The created plot is displayed on the graphic device. The returned object is a lists that contain two elements: an object with plot and a table with results.
# Genes with p < 0.05 and 2-fold changed expression between compared groups
# are considered significant. Remember to use the first element of list object
# returned by RQ_ddCt() function:
RQ.volcano.pairwise <- results_volcano(data = results.ddCt.pairwise[[1]],
mode = "depends.adj",
p.threshold = 0.05,
FCh.threshold = 1.5)
# Access the table with results:
head(as.data.frame(RQ.volcano.pairwise[[2]]))
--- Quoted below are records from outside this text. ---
/-! ### Engine-internal state (07: R149; 13: R273; 14: R297, R302, R306) -/

/-- The engine's internal state at its reset values. -/
def Cluster.scrub (c : Cluster) (e : Nat) : Cluster :=
  if e = 0 then { c with wbanks := (c.wbanks.filter fun b => decide (2 ≤ b.1)) }
  else if e = 1 then { c with wbanks := (c.wbanks.filter fun b => decide (b.1 < 2)), cbanks := [] }
  else if e = 3 then { c with sfBuilt := false }
  else if e = 6 then { c with zd := {} }
  else if e = 7 then { c with rd := [] }
  else c

/-- What a core knows of the banks of MX or RM becomes the actual state, empty (13: R265). -/
def Core.forget (c : Core) (e : Nat) : Core :=
  if e = 0 then { c with kept := c.kept.filter fun b => decide (2 ≤ b.1) }
  else if e = 1 then { c with kept := c.kept.filter (fun b => decide (b.1 < 2)), keptC := [] }
  else c

/-! ### Grants -/

/-- The handle (07: R151). -/
def handleWord (gen : Nat) (warm boost : Bool) (prio eng : Nat) : Word :=
  fields [(32, gen % 2 ^ 32), (7, b2n warm), (6, b2n boost), (4, prio), (0, eng)]

/-- LEASE_GRANT: a wake or scrub ends (07: R149, R151). While the units in use exceed the allowance no grant is made
(07: R147). A wake under way ends with its grant, whatever stands before its request by then (DEDUCED; unsafe;
log 130). -/
def State.grant (s : State) (p e : Nat) : State :=
  let c := s.cluster p
  let x := c.eng e
  if s.allowance p < c.units then s
  else match x.power with
  | .waking none _ _ _ =>
    (s.setCluster p { c with engs := Tab.put c.engs e { x with power := .warm, released := c.stamp }, stamp := c.stamp + 1 }).bayScan p
  | .waking (some kc) prio warm boost =>
    let k := 4 * p + kc
    let gen := (Tab.get 0 c.gens e + 1) % 2 ^ 32
    let c := (c.scrub e)
    let s := s.setCluster p { c with
      engs := Tab.put c.engs e { x with power := .held kc, granted := c.stamp }, stamp := c.stamp + 1,
      gens := Tab.put c.gens e gen
      leaseQ := c.leaseQ.filter fun r => !(r.core = kc && r.eng = e) }
    let d := (s.core k).forget e
    let l := d.lease e
    let h := handleWord gen warm boost prio e
    let s := s.setCore k { d with reg := d.reg.put l.rd h, leases := Tab.put d.leases e { l with st := .held, handle := h } }
    (s.bayScan p).mirror k
  | _ => s

def execLeaseGrant (pos eng : Nat) (s : State) : Out := .next (s.grant pos eng)

/-- ENGINE_GATE: an engine left unleased returns to the gated state (07: R149). -/
def execEngineGate (pos eng : Nat) (s : State) : Out :=
  .next (
    let x := (s.cluster pos).eng eng
    if x.power = .warm then s.setEng pos eng { x with power := .gated } else s)

/-! ### Releases (07: R152, R153) -/

/-- Operations of core `k` on an engine that have not completed. -/
def State.opsOn (s : State) (k e : Nat) : List EngOp := (s.opsOf k).filter fun o => o.engs.contains e

/-- The engine is warm and unleased; the scan runs (07: R153). -/
def State.release (s : State) (k e : Nat) (st : LeaseState) : State :=
  let p := corePos k
  let c := s.cluster p
  let s := s.setCluster p { c with
    engs := Tab.put c.engs e { c.eng e with power := .warm, released := c.stamp }, stamp := c.stamp + 1,
    demand := if c.demand.any (fun d => d.eng = e && d.core = coreNo k) then none else c.demand }
  let s := s.setLease k e { (s.core k).lease e with st := st, yielding := false }
  (s.setCore k ((s.core k).forget e)).bayScan p

/-- A request waits for the lease (07: R152). -/
def State.waitedFor (s : State) (k e : Nat) : Bool :=
  let p := corePos k
  let c := s.cluster p
  let pr := ((s.core k).lease e).prio
  (c.leaseQ.any fun r => r.eng = e && decide (pr ≤ r.prio)) ||
    match c.scan (s.allowance p) c.scanOrder with
    | .stop r => decide (pr ≤ r.prio) && r.eng ≠ e
    | _ => false

/-- LYIELD and LFREE while the core holds the lease: wait for the core's operations, then release (07: R152). A
release by LEASE_RELEASE or an eviction before it leaves the code in `yieldDone`. -/
def State.letGo (s : State) (k e : Nat) (go : Nat → State → State) : State :=
  let l := (s.core k).lease e
  let s := s.setLease k e { l with yielding := true }
  if (s.opsOn k e).isEmpty then go 1 (s.release k e .none) else s.block (.lease e)

def execLyield (eng : BitVec 3) (rd : Reg) (s : State) : Out :=
  .next (s.onTile fun k => s.destination rd.toNat fun s =>
    let e := eng.toNat
    let l := (s.core k).lease e
    let done (v : Nat) (s : State) : State := s.finish 4 rd.toNat (BitVec.ofNat 64 v) 0
    match l.yieldDone with
    | some v => done v (s.setLease k e { l with yieldDone := none })
    | none =>
      match l.st with
      | .none | .queued => done 0 s
      | .lost => done 2 (s.leaseTo k e .none)
      | .held => if s.waitedFor k e || l.yielding then s.letGo k e done else done 0 s
      | .grace => s.letGo k e done)

/-- A request leaves the queue; a wake that was for it goes on for no request (07: R146; log 25). -/
def State.dropRequest (s : State) (k e : Nat) : State :=
  let p := corePos k
  let c := s.cluster p
  let x := c.eng e
  let pw := match x.power with
    | .waking (some kc) pr w b => if kc = coreNo k then .waking none pr w b else x.power
    | pw => pw
  s.setCluster p { c with leaseQ := c.leaseQ.filter (fun r => !(r.core = coreNo k && r.eng = e)),
                          engs := Tab.put c.engs e { x with power := pw } }

/-- The request is removed; its handle word is written 0 and marked full (07: R146). -/
def State.unqueue (s : State) (k e : Nat) (st : LeaseState) : State :=
  let s := s.dropRequest k e
  let c := s.core k
  let l := c.lease e
  (s.setCore k { c with reg := c.reg.put l.rd 0, leases := Tab.put c.leases e { l with st := st } }).bayScan (corePos k)

def execLfree (eng : BitVec 3) (s : State) : Out :=
  .next (s.onTile fun k =>
    let e := eng.toNat
    let l := (s.core k).lease e
    match l.yieldDone with
    | some _ => (s.setLease k e { l with yieldDone := none }).retire 4
    | none =>
      match l.st with
      | .none => s.retire 4
      | .lost => (s.leaseTo k e .none).retire 4
      | .queued => (s.unqueue k e .none).retire 4
      | _ => s.letGo k e fun _ s => s.retire 4)

/-- LEASE_RELEASE: the core's operations on the engine have completed (07: R152). -/
def execLeaseRelease (pos eng : Nat) (s : State) : Out :=
  .next (match ((s.cluster pos).eng eng).power with
    | .held kc =>
      let k := 4 * pos + kc
      let l := (s.core k).lease eng
      if l.yielding && (s.opsOn k eng).isEmpty then
        let s := s.release k eng .none
        s.setLease k eng { (s.core k).lease eng with yieldDone := some 1 }
      else s
    | _ => s)

/-! ### LEASE and LSTAT -/

def execLease (prio : BitVec 2) (eng : BitVec 3) (ra rd : Reg) (s : State) : Out :=
  .next (s.onTile fun k => s.sources false .d [ra.toNat] fun s =>
    let e := eng.toNat
    let l := (s.core k).lease e
    match l.st with
    | .held | .grace => s.destination rd.toNat fun s => s.finish 4 rd.toNat l.handle 0
    | .queued => s.block (.lease e)
    | _ => s.destination rd.toNat fun s =>
      let p := corePos k
      let c := s.cluster p
      if 16 ≤ c.leaseQ.length then s.block .leaseQueue
      else
        let d := s.core k
        let l' : Lease := { st := .queued, prio := prio.toNat, restart := s.reg ra.toNat, rd := rd.toNat }
        let s := s.setCore k { d with reg := d.reg.owe rd.toNat, leases := Tab.put d.leases e l' }
        let s := s.setCluster p { c with leaseQ := c.leaseQ ++ [{ core := coreNo k, eng := e, prio := prio.toNat }] }
        (s.bayScan p).retire 4)

/-- Code of a lease state (07: R154). -/
def LeaseState.code : LeaseState → Nat
  | .none => 0 | .queued => 1 | .held => 2 | .grace => 3 | .lost => 4

/-- Place of the core's request in scan order (07: R154). -/
def Cluster.qpos (c : Cluster) (core e : Nat) : Nat :=
  match c.scanOrder.findIdx? fun r => r.core = core && r.eng = e with
  | some i => i
  | none => 31

/-- POWER of LSTAT (07: R154). -/
def Power.code : Power → Nat
  | .gated => 0
  | .waking .. => 1
  | .warm => 2
  | .held _ => 3

/-- LSTAT (07: R154). What is left of the grace window is a free value (log 8). -/
def execLstat (eng : BitVec 3) (rd : Reg) (s : State) : Out :=
  .next (s.onTile fun k => s.destination rd.toNat fun s =>
    let e := eng.toNat
    let l := (s.core k).lease e
    let c := s.cluster (corePos k)
    let f := s.fresh 26
    let left := if l.st = .grace then f.1.toNat % 4097 else 0
    let s := if l.st = .grace then f.2 else s
    let holder := match (c.eng e).power with
      | .held kc => some kc
      | _ => none
    let pr := if l.st = .none || l.st = .lost then 0 else l.prio
    s.finish 4 rd.toNat (fields [(0, l.st.code), (8, pr), (13, b2n holder.isSome), (14, holder.getD 0),
      (16, (c.eng e).power.code), (20, c.qpos (coreNo k) e), (32, left)]) 0)

end Sys2Proof.Machine
end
#> Gene After_mean Before_mean After_sd Before_sd After_norm_p Before_norm_p
#> 1 Gene10 3.4842353 3.2941765 0.9051358 1.3854897 0.1317249 0.79709435
#> 2 Gene13 6.6754706 6.5255882 0.8060583 0.5893336 0.7451515 0.41911404
#> 3 Gene14 6.0054118 5.6788824 0.4614858 0.6721121 0.5598084 0.01920284
#> 4 Gene15 7.2110588 6.5512941 0.9833445 0.9034758 0.1092715 0.05594945
#> 5 Gene16 -0.1601765 -0.8746471 0.8306935 0.5154298 0.2380653 0.28735006
#> 6 Gene17 4.0798824 3.7351176 0.7764462 0.6373618 0.7268583 0.90708293
#> FCh log10FCh FCh_sd t_test_p t_test_stat MW_test_p
#> 1 1.5731857 0.19678000 1.5533045 0.66262724 0.4445108 0.554033858
#> 2 1.1437228 0.05832077 0.7683948 0.57420244 0.5736167 0.758312374
#> 3 0.9376122 -0.02797677 0.5691316 0.13105688 1.5915084 0.162571759
#> 4 1.1067408 0.04404593 1.4292426 0.09330078 1.7845808 0.092859531
#> 5 0.7577723 -0.12046129 0.5356882 0.01041055 2.9014075 0.005618046
#> 6 0.9001501 -0.04568507 0.4176108 0.11749771 1.6545444 0.123929225
#> MW_test_stat t_test_p_adj MW_test_p_adj test.for.comparison p.used
#> 1 0.5917263 0.66262724 0.66484063 t.student's.test 0.66262724
#> 2 0.3076977 0.66262724 0.82724986 t.student's.test 0.66262724
#> 3 1.3964742 0.22466894 0.27869444 Mann-Whitney.test 0.27869444
#> 4 1.6805028 0.22392187 0.24785845 t.student's.test 0.22392187
#> 5 2.7692792 0.04164219 0.02247218 t.student's.test 0.04164219
#> 6 1.5384885 0.22466894 0.24785845 t.student's.test 0.22466894
#> Selected as significant?
#> 1 No
#> 2 No
#> 3 No
#> 4 No
#> 5 No
#> 6 No
results_boxplot()
function (a pairwise
approach)This function creates a boxplot that illustrates the distribution of
the data for the genes. It is similar to
control_boxplot_gene()
function; however, some new options
are added, including gene selection, faceting, addition of mean points
to boxes, and statistical significance labels.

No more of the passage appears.